The zenith came less than three years ago when Donetsk was a venue for the Euro 2012 football championships, attracting international crowds and cameras to the city. Concurrently the Donetsk elite held power in Kyiv via the administration of local boy President Yanukovych and a parliamentary majority for his Donetsk-rooted Party of Regions.

“Ukraine was a great country, Donetsk its best city, and those were good times,” says 26-year-old Dmytro Novyk, a self-confessed member of the Donbas golden youth – a manager in his father’s business supplying materials and equipment to, and trading coal, from the state-owned mines of Makeevka, a mining town adjacent to Donetsk. “Why did they [pro-European forces] have to ruin it all in Kyiv, and then come and ruin it here?”

Novyk browses his smartphone, reliving the past. Videos show Lamborghinis accelerating to 240 km/h on Donetsk streets at nght, birthday celebrations in Singapore casinos, and vacations in Dominica. “My dream was to own property in different places across the world,” he recalls.

“The truth is that Donbas was the heart of Ukraine’s economy, and those idiots [pro-EU forces] think Ukraine can live without its heart. We were the ones who held Ukraine together,” he claims. “We have our own way of life here, we have our industry, coal and steel, we work closely with the Russian market. We never needed the EU.”

While the Donbas clan had its own strong regional identity, and close links to Russia, it was Ukrainian statehood that had handed them control over the region’s industry. As a result, Donbas magnates like Zvyagilsky or steelmaker Rinat Akhmetov have stayed anchored to Ukraine and its territorial integrity: Zvyagilsky’s shaftheads are painted in Ukrainian colours, and after Donetsk fell into separatist hands, he re-registered the company to the nearby Donetsk town of Avdeevka, still under Ukrainian control.

Burst bubble

In February 2014, the Donetsk elite were abruptly ejected from political power after the ousting of Yanukovych by the Maidan street protests in Kyiv.

The collapse of Yanukovych’s Party of Regions and the flight abroad of leading figures created a power vacuum in Donbas, which the Kremlin filled with a separatist movement engineered from local workers and police, as well as Russians, mostly without the participation of the propertied class.

The Donbas bubble had burst.

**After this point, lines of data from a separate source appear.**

-- ==== Sys2Proof/Machine/Rennet.lean ====
section
/-! DEFINITION. Rennet as shared operations: sources, counting, reactions, substitution, safe states and yields
(R17, R26, R159 to R161, R351, R380 to R393, R425, R426). -/

namespace Sys2Proof.Machine

open Sys2Proof

/-! ### Units with outputs: host-class port p is p, peer port p is 16 + p, Acdoic port q is 32 + q, slice k is 64 + k -/

/-- Ports of a quadrant: 4 host-class, 4 peer, 1 Acdoic (R12). -/
def quadPorts (q : Nat) : List Nat :=
  (List.range 4).map (4 * q + ·) ++ (List.range 4).map (16 + 4 * q + ·) ++ [32 + q]

/-- Slices of a quadrant. -/
def quadSlices (q : Nat) : List Nat := (List.range 8).map (64 + 8 * q + ·)

/-- Ports and slices bound to wheel w. -/
def wheelUnits (s : State) (w : Nat) : List Nat :=
  ((List.range 16).filter (fun p => hcWheelOf s p = w)) ++ ((List.range 16).filter (fun p => peerWheelOf s p = w)).map (16 + ·) ++
    ((List.range 4).filter (fun q => acdWheelOf s q = w)).map (32 + ·) ++
    ((List.range 32).filter (fun k => sliceWheelOf s k = w)).map (64 + ·)

/-- Every port and slice. -/
def allUnits : List Nat := List.range 36 ++ (List.range 32).map (64 + ·)

/-- Wheel of a unit. -/
def unitWheel (s : State) (u : Nat) : Nat :=
  if u < 16 then hcWheelOf s u else if u < 32 then peerWheelOf s (u - 16) else if u < 64 then acdWheelOf s (u - 32)
  else sliceWheelOf s (u - 64)

/-- Ports of laser group g (R350). -/
def laserPorts (g : Nat) : List Nat :=
  (List.range 8).map (fun i => let t := 8 * g + i; if t < 16 then t else 16 + (t - 16) / 2)

/-- Rosham port and fibre index of a fibre number (R332, R333). -/
def fibreOf (fb : Nat) : Nat × Nat := if fb < 32 then (fb / 2, fb % 2) else (16 + (fb - 32) / 4, (fb - 32) % 4)

/-- Physical ladle that serves slice k (R380). -/
def ladleOf (s : State) (k : Nat) : Nat := tabGet (k % 8) (s.spareQ (k / 8)).ladleMap k
/-- Physical hoop engine that serves slice k (R380). -/
def heOf (s : State) (k : Nat) : Nat := tabGet (k % 8 / 2) (s.spareQ (k / 8)).heMap (k / 2)

/-- Slices of quadrant q served by physical ladle k. -/
def ladleSlices (s : State) (q k : Nat) : List Nat := ((List.range 8).map (8 * q + ·)).filter (fun x => ladleOf s x = k)
/-- Slices of quadrant q served by physical hoop engine k. -/
def engineSlices (s : State) (q k : Nat) : List Nat := ((List.range 8).map (8 * q + ·)).filter (fun x => heOf s x = k)

/-! ### Scopes (R380, R404 SCOPE) -/

/-- SCOPE of a source, as SRC shows it: 0 none, 1 port, 2 slice, 3 quadrant, 4 wheel, 5 device (R404). -/
def srcScope (x : Nat) : Nat :=
  if x < 0x0F0 then
    let i := x / 4
    if i < 36 then 1 else if i < 44 then 2 else if i < 52 then 3 else if i < 56 then 1 else if i < 59 then 5 else 0
  else if x = 0x0F0 then 5 else if x = 0x0F1 then 1
  else if x = 0x0F5 || x = 0x0F6 || x = 0x0F8 || x = 0x0F9 || x = 0x0FA then 5
  else if x < 0x900 then 0
  else if x < 0x960 then 2
  else if x < 0x964 then 3
  else if x < 0x970 then 0
  else if x < 0x980 then 4
  else if x < 0xA00 then 0
  else if x < 0xB00 then (if x % 8 = 0 then 1 else 0)
  else if x < 0xB40 then (if x % 16 = 0 then 1 else 0)
  else if x < 0xC00 then 0
  else if x < 0xC00 + 9 * 32 then 1
  else if x < 0xF60 then 0
  else if x < 0xF68 then 1 else 0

Novyk was badly injured when a shell struck his lakeside schashlik party in the summer of 2014, killing two. He underwent emergency surgery in a German clinic to save his leg.

Zvyagilsky is also no longer safe in Donbas. In a November 2014 interview, he described how security rapidly deteriorated in his former stronghold of Donetsk, forcing him initially to use an old car to move around in, and then to leave hurriedly after three aides had been detained by rebels. In November he was reported to have again been detained by rebels. The loss of the Zasyadko mine seals his loss of power.

Many of the former Donbas elite have likewise retreated to Kyiv or elsewhere in the EU, except for Yanukovych and his closest associates who fled to Russia for fear of arrest.

What awaits the Donbas miners under the new separatist authorities is unclear. Many mines have shut due to infrastructural damage during the conflict, forcing miners to look for work in Ukraine or Russia.

Given Donetsk’s antagonism towards Kyiv after shells struck the city, growing unemployment may also provide the separatist forces with more local recruits.

Outside the Zasyadko mine headquarters, an unemployed man seeking work is turned away. Asked by bne IntelliNews if he would join the rebels, the former security guard laughed as he hurried on his way. “I am more a civilian sort of guy,” he said.

But a rebel fighter, codenamed Hunter, guarding the Zasyadko mine headquarters shows how unemployment combined with anger at Kyiv prompts enlistment. ‘Hunter’ tells how in his former job as builder he had worked on the now destroyed Prokofiev airport in 2012. Four weeks ago he returned there with his unit, after Ukrainian forces pulled out. “Three years ago I worked there for months with trowel and mortar board – do you think I ever imagined I would stand in its ruins with a gun?”